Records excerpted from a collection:

-- ==== Sys2Proof/Machine/Local.lean ====
section
/-! DEFINITION. Scalar loads and stores of local memory, and of another core's (R131 to R137). -/

namespace Sys2Proof.Machine

/-- Checks in order: the first condition that holds faults (R41). Each is a condition, a cause and its `XVAL`, without which the fault
record holds the instruction word (R43). -/
def checked : List (Bool × Nat × Option W64) → Eff → Eff
  | [], e => e
  | (b, code, x) :: l, e => if b then .fault code 0 x else checked l e

/-- An address as `XVAL`. -/
def addrVal (a : Nat) : Option W64 := some (BitVec.ofNat 64 a)

/-- May a context not write local bytes: another held lease, or the completion ring (R39, R232)? -/
def Core.guarded (k : Core) (uid a n : Nat) : Bool := k.leased uid a n || overlaps a n Config.ringBase 0x2000

/-- Does an access of `n` bytes leave local memory (R132)? -/
def beyondLocal (a n : Nat) : Bool := decide (Config.localBytes < a + n)

/-- `ldl` (R132, R133): mode 1 zero-extends, mode 2 waits for a full granule, mode 3 empties it too. -/
def execLdl (e : List Ext) (d a : R5) (s m : BitVec 2) (o : BitVec 11) (st : State) : Out :=
  issue e (wordOf (.ldl e d a s m o)) (blocks [d.toNat, a.toNat] []) (fun st c =>
    let n := sizeBytes s
    let x := effAddr c e a o n
    let k := st.core c.start
    checked [(c.heavy && m == 3 && !c.owns x n, 0x08, none), (x % n != 0, 0x05, addrVal x), (beyondLocal x n, 0x06, none)]
      (localAccess st c
        (if 2 ≤ m.toNat && !k.granulesAre [x / 16] true then .park st c (.granules [x / 16] true)
         else if k.poisoned x n then .poison st (x / 8 * 8)
         else
           .done (if m == 3 then st.setGranules c.start [x / 16] false else st)
             (c.wr d (extendLoad n (m == 1) (k.lm.readN x n)))))) st

/-- `stl` (R132, R133): mode 1 waits for an empty granule and fills it. A store over bytes that a matrix command has still to read is
held (R187). -/
def execStl (e : List Ext) (d a : R5) (s m : BitVec 2) (o : BitVec 11) (st : State) : Out :=
  issue e (wordOf (.stl e d a s m o)) (blocks [d.toNat, a.toNat] []) (fun st c =>
    let n := sizeBytes s
    let x := effAddr c e a o n
    let k := st.core c.start
    checked [(c.heavy && !c.owns x n, 0x08, none), (x % n != 0, 0x05, addrVal x), (beyondLocal x n, 0x06, none),
        (k.guarded c.uid x n, 0x09, none), (k.tagged x n, 0x0C, none)]
      (localAccess st c
        (if m == 1 && !k.granulesAre [x / 16] false then .park st c (.granules [x / 16] false)
         else if st.matrixReads c.start [(x, n)] then .held st c
         else
           let st := st.modCore c.start fun k => k.write x (bytesOf n (c.rs d).toNat)
           .done (if m == 1 then st.setGranules c.start [x / 16] true else st) c))) st

/-- Sends a request to another core's bank; the context waits for it to be accepted (R112, R136, R220). A context that may not retire
the instruction in its interval sends none (R36). -/
def sendRemote (st : State) (c : Ctx) (words : Nat) (r : Remote) : Eff :=
  if c.limit < c.used + words then .done st c
  else .held { st with remotes := st.remotes ++ [{ r with id := st.stamp }], stamp := st.stamp + 1 } { c with pend := some st.stamp }

/-- Does a register value not name a core (R136)? -/
def noUnit (v : W64) : Bool := decide (4096 ≤ v.toNat) || !validCid v.toNat

/-- `ldx` (R136): on its own core it acts as `ldl`. -/
def execLdx (e : List Ext) (d a b : R5) (m s : BitVec 2) (st : State) : Out :=
  issue e (wordOf (.ldx e d a b m s)) (blocks [d.toNat, a.toNat, b.toNat] []) (fun st c =>
    let n := sizeBytes s
    let x := (c.rs b).toNat
    let t := (c.rs a).toNat
    checked [(noUnit (c.rs a), 0x07, none), (x % n != 0, 0x05, addrVal x), (beyondLocal x n, 0x06, none)]
      (afterAcquires st c
        (if t == c.start then
          if (st.core t).poisoned x n then .poison st (x / 8 * 8)
          else atBank (.done st (c.wr d (extendLoad n (m == 1) ((st.core t).lm.readN x n))))
         else sendRemote st c (groupWords e)
           { id := 0, uid := c.uid, key := c.key, cid := t, addr := x, size := n, kind := 0, val := 0, sx := m != 1, d := d.toNat,
             words := groupWords e, xval := wordOf (.ldx e d a b m s) }))) st

/-- `stx` (R136): on its own core it acts as `stl`. -/
def execStx (e : List Ext) (d a b : R5) (s : BitVec 2) (st : State) : Out :=
  issue e (wordOf (.stx e d a b s)) (blocks [d.toNat, a.toNat, b.toNat] []) (fun st c =>
    let n := sizeBytes s
    let x := (c.rs b).toNat
    let t := (c.rs a).toNat
    checked [(c.heavy, 0x08, none), (noUnit (c.rs a), 0x07, none), (x % n != 0, 0x05, addrVal x), (beyondLocal x n, 0x06, none)]
      (if t == c.start then
        checked [((st.core t).guarded c.uid x n, 0x09, none), ((st.core t).tagged x n, 0x0C, none)]
          (localAccess st c
            (if st.matrixReads t [(x, n)] then .held st c
             else .done (st.modCore t fun k => k.write x (bytesOf n (c.rs d).toNat)) c))
       else afterAcquires st c (sendRemote st c (groupWords e)
         { id := 0, uid := c.uid, key := c.key, cid := t, addr := x, size := n, kind := 1, val := (c.rs d).toNat % 2 ^ (8 * n), sx := false,
           d := 0, words := groupWords e, xval := wordOf (.stx e d a b s) }))) st

end Sys2Proof.Machine
end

**Exercise brief**
Of the lines in the data, report each one containing the string "bytesOf".

**Answer box**
           let st := st.modCore c.start fun k => k.write x (bytesOf n (c.rs d).toNat)
             else .done (st.modCore t fun k => k.write x (bytesOf n (c.rs d).toNat)) c))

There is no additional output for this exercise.